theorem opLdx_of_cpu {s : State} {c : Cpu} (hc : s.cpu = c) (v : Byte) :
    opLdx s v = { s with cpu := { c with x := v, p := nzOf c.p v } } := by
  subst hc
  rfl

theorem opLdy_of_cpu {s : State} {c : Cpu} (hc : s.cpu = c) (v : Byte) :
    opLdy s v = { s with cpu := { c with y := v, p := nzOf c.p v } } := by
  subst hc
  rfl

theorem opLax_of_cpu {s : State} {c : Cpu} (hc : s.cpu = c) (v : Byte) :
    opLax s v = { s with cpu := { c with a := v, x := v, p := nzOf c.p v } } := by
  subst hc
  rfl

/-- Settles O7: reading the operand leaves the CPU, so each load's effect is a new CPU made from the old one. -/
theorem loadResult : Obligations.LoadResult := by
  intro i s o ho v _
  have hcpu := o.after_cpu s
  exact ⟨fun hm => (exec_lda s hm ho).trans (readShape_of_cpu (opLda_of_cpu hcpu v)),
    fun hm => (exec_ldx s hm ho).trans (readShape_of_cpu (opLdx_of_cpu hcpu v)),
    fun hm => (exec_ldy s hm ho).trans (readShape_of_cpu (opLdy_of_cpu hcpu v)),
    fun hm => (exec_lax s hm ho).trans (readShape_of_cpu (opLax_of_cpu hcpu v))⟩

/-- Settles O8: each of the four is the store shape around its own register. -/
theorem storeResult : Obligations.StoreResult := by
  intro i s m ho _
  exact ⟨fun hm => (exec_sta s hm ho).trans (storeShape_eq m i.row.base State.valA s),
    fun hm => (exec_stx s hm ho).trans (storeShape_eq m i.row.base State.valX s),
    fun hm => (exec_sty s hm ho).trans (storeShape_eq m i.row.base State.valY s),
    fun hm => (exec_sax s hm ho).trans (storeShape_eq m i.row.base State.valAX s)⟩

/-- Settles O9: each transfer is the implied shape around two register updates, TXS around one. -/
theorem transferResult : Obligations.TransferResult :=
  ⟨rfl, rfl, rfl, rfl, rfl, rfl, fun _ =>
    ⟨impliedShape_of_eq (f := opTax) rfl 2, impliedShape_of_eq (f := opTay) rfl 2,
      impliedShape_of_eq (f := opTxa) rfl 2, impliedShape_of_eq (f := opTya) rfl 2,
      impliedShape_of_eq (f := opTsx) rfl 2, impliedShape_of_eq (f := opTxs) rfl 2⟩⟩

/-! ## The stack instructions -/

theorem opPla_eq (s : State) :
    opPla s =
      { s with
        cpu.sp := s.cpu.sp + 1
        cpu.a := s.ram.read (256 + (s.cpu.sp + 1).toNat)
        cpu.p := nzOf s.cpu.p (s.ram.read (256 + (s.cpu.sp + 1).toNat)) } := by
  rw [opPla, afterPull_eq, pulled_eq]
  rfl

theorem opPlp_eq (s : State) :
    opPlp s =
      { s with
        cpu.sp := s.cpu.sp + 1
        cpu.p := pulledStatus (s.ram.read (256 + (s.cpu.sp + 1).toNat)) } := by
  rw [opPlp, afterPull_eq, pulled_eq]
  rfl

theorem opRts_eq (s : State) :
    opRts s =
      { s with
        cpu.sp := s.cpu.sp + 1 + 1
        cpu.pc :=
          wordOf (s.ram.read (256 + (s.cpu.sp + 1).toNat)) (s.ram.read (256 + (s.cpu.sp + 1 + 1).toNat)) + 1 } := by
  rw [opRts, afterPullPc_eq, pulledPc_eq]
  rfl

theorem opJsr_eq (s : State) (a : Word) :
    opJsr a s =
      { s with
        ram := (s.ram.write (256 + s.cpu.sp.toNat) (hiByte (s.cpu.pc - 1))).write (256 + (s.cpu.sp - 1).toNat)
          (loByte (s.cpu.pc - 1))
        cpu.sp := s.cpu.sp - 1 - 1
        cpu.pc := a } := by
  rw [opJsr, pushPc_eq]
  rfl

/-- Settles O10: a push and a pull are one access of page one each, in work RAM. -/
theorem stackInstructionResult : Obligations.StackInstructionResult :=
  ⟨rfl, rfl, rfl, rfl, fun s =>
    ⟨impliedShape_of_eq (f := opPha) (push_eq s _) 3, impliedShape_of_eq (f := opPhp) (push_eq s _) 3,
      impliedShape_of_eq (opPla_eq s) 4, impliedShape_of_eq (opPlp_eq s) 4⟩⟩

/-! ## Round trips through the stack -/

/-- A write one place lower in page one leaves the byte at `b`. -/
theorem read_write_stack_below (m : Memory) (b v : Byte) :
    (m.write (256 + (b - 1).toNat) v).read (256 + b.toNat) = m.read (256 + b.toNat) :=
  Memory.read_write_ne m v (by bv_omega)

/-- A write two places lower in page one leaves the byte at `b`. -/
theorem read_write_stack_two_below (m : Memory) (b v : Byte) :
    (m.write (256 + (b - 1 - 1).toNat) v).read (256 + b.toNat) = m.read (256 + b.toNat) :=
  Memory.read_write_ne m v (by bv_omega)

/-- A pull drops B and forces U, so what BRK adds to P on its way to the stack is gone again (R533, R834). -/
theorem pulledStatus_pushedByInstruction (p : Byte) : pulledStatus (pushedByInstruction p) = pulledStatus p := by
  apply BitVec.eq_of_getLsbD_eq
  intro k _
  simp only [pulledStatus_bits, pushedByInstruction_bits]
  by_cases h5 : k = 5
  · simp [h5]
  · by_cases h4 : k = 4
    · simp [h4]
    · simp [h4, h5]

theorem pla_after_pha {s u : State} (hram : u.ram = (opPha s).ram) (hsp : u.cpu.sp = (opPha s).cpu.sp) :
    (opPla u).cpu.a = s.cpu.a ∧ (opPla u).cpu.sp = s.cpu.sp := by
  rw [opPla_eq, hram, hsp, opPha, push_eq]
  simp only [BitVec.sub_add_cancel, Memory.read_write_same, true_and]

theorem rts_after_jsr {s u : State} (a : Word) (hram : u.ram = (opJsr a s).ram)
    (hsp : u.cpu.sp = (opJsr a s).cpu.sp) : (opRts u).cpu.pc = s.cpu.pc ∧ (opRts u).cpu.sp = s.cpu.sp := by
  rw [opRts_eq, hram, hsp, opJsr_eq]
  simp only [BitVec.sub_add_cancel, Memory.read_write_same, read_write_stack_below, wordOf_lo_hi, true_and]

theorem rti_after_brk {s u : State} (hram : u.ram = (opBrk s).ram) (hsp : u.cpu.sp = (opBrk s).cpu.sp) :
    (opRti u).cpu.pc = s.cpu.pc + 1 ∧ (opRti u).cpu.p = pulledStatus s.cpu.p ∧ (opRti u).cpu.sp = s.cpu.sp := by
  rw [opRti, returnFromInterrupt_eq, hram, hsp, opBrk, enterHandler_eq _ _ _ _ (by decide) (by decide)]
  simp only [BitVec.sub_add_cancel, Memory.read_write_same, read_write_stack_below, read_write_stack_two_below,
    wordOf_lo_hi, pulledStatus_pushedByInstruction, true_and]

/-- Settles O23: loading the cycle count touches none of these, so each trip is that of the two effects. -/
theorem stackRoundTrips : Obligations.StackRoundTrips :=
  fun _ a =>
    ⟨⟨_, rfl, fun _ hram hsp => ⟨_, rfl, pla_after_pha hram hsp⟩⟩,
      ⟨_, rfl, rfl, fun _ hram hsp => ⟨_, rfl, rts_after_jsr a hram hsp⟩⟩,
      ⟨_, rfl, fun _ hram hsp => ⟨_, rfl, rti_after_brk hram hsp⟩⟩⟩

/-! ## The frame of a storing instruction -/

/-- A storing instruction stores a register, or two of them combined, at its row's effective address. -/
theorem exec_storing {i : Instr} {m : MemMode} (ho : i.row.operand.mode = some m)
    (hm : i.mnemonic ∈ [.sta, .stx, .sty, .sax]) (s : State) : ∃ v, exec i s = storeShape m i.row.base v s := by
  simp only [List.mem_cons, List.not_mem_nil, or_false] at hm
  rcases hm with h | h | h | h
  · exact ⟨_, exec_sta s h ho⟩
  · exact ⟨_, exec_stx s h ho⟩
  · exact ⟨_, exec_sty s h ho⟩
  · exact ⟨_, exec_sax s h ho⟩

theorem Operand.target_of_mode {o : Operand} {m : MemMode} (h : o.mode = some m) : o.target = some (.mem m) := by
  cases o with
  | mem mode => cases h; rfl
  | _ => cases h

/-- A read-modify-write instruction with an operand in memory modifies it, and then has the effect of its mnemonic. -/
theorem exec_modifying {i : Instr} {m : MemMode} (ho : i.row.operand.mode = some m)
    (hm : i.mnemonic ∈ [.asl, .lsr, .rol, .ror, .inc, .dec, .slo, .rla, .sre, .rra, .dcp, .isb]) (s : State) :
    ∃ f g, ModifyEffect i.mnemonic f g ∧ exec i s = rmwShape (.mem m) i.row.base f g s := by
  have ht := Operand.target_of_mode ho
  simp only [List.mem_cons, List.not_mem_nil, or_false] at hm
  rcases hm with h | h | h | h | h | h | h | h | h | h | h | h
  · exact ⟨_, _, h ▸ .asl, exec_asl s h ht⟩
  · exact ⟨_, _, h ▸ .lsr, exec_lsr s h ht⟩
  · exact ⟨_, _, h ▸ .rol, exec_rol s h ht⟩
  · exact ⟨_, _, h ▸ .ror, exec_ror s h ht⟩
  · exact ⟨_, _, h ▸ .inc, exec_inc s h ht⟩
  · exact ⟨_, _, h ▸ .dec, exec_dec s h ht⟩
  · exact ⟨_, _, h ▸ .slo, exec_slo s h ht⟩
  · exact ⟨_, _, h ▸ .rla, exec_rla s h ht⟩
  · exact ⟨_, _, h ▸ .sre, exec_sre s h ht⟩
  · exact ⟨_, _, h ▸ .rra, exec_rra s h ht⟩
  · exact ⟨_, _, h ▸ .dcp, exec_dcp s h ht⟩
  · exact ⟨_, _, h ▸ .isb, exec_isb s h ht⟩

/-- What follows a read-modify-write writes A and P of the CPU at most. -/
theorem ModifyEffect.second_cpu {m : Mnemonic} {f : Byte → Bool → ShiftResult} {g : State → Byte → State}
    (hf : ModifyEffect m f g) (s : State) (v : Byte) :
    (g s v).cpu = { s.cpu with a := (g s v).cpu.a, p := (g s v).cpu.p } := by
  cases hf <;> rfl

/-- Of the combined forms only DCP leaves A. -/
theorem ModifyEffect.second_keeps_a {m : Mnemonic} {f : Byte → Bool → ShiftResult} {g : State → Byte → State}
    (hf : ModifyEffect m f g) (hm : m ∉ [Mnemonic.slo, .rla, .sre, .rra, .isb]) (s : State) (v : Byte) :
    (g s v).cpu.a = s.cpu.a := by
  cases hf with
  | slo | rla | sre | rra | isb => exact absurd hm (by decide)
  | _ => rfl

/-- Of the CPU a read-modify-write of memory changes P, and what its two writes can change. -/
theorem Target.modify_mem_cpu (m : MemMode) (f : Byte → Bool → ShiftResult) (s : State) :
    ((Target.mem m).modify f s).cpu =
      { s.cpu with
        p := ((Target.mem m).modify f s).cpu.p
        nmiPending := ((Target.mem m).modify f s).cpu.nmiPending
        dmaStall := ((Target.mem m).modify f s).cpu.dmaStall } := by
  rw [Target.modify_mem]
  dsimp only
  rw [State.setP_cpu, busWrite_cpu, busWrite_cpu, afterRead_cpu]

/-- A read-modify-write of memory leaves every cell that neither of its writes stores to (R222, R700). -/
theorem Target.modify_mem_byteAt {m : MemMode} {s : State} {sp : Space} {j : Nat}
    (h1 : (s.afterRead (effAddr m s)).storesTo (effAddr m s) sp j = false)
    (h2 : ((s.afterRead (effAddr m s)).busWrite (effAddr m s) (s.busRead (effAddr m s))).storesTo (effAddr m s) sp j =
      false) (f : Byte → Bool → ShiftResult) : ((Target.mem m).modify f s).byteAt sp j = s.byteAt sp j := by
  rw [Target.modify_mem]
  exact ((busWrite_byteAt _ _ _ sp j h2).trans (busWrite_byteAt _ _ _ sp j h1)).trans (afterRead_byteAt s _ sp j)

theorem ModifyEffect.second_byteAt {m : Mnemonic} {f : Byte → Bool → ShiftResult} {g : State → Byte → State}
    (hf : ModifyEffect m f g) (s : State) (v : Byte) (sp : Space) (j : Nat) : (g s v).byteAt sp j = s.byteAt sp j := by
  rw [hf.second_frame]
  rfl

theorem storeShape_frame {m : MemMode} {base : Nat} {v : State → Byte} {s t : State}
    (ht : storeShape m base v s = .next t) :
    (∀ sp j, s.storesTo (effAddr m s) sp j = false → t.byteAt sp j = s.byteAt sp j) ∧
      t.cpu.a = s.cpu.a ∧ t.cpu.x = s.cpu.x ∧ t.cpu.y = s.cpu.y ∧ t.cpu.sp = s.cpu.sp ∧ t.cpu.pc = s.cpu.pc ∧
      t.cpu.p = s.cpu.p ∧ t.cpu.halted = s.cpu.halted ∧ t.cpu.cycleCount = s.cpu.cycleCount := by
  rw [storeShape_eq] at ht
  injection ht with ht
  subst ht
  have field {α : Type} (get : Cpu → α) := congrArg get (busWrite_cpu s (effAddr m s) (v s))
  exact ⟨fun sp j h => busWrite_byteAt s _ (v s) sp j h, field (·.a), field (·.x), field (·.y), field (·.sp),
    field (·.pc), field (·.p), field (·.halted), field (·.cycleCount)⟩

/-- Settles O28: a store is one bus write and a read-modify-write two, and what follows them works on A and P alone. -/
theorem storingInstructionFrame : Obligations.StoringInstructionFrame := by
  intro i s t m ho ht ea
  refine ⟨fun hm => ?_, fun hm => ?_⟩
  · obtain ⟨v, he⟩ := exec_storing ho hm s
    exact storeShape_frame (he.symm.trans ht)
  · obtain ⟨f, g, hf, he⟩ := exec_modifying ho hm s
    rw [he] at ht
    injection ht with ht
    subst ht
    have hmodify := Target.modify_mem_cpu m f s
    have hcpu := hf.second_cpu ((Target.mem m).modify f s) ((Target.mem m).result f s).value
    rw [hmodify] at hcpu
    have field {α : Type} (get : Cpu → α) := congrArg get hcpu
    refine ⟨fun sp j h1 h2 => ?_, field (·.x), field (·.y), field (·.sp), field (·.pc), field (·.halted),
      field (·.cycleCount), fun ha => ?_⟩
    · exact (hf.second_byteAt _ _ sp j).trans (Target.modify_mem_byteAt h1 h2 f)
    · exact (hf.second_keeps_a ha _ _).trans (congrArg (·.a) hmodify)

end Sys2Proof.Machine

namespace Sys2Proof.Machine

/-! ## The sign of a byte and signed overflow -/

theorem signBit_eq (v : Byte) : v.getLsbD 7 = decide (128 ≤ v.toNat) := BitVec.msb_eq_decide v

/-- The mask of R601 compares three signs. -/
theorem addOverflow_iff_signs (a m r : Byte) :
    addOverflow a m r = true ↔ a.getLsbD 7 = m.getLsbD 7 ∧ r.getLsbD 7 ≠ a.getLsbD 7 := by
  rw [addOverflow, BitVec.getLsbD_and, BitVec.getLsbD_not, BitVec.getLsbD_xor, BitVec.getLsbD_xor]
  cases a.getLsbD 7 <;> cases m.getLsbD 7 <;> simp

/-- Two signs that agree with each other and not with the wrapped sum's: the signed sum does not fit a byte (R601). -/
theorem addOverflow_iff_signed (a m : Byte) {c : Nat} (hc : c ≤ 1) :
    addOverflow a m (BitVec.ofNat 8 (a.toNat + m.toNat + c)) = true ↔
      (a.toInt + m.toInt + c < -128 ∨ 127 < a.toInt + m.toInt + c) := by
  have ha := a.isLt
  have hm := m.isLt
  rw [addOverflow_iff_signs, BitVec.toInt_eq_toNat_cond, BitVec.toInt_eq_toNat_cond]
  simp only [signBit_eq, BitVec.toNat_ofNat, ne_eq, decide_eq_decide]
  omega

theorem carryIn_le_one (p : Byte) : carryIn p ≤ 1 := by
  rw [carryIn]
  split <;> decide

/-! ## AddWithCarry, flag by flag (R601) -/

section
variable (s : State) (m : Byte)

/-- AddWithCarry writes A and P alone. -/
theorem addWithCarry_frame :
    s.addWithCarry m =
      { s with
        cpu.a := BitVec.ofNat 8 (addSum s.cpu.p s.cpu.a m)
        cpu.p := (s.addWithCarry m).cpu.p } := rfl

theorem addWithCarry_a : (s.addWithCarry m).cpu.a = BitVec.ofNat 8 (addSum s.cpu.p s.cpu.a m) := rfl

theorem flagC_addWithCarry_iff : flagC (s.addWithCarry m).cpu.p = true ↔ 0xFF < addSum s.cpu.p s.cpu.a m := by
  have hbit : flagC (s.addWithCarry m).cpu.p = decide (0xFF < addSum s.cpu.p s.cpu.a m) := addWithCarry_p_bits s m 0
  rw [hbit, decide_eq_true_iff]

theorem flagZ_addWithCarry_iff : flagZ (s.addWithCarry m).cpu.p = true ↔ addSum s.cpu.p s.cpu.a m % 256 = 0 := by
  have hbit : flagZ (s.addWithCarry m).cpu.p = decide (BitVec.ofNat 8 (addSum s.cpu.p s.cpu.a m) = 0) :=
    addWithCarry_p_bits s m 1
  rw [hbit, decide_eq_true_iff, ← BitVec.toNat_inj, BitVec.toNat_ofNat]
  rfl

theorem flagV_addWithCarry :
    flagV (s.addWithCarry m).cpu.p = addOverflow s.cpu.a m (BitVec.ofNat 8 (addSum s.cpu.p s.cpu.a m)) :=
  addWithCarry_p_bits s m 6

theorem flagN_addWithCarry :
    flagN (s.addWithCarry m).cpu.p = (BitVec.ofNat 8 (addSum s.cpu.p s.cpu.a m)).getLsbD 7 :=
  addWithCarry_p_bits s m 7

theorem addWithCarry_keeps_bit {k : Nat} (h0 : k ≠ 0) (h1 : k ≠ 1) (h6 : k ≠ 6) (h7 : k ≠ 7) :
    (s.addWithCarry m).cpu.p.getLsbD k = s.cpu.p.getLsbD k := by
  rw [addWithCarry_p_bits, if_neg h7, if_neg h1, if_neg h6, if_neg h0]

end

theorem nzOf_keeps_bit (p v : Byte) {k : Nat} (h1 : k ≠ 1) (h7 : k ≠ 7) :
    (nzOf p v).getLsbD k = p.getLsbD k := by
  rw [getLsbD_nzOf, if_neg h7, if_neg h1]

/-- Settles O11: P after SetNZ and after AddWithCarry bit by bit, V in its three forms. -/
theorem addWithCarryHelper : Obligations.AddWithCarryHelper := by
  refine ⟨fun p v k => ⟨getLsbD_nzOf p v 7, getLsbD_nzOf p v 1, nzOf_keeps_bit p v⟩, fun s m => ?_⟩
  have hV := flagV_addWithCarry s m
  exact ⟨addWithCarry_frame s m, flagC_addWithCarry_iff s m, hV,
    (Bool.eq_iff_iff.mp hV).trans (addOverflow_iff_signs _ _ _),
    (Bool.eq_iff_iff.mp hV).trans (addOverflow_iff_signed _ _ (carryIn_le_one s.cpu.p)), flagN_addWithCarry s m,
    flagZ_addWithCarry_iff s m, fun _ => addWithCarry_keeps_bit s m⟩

■ ■ ■ ■

What is asked for is an exact copy of the lines above from the one containing "around one. -/" through the one containing "rfl, fun _ =>", and only those.

/-- Settles O9: each transfer is the implied shape around two register updates, TXS around one. -/
theorem transferResult : Obligations.TransferResult :=
  ⟨rfl, rfl, rfl, rfl, rfl, rfl, fun _ =>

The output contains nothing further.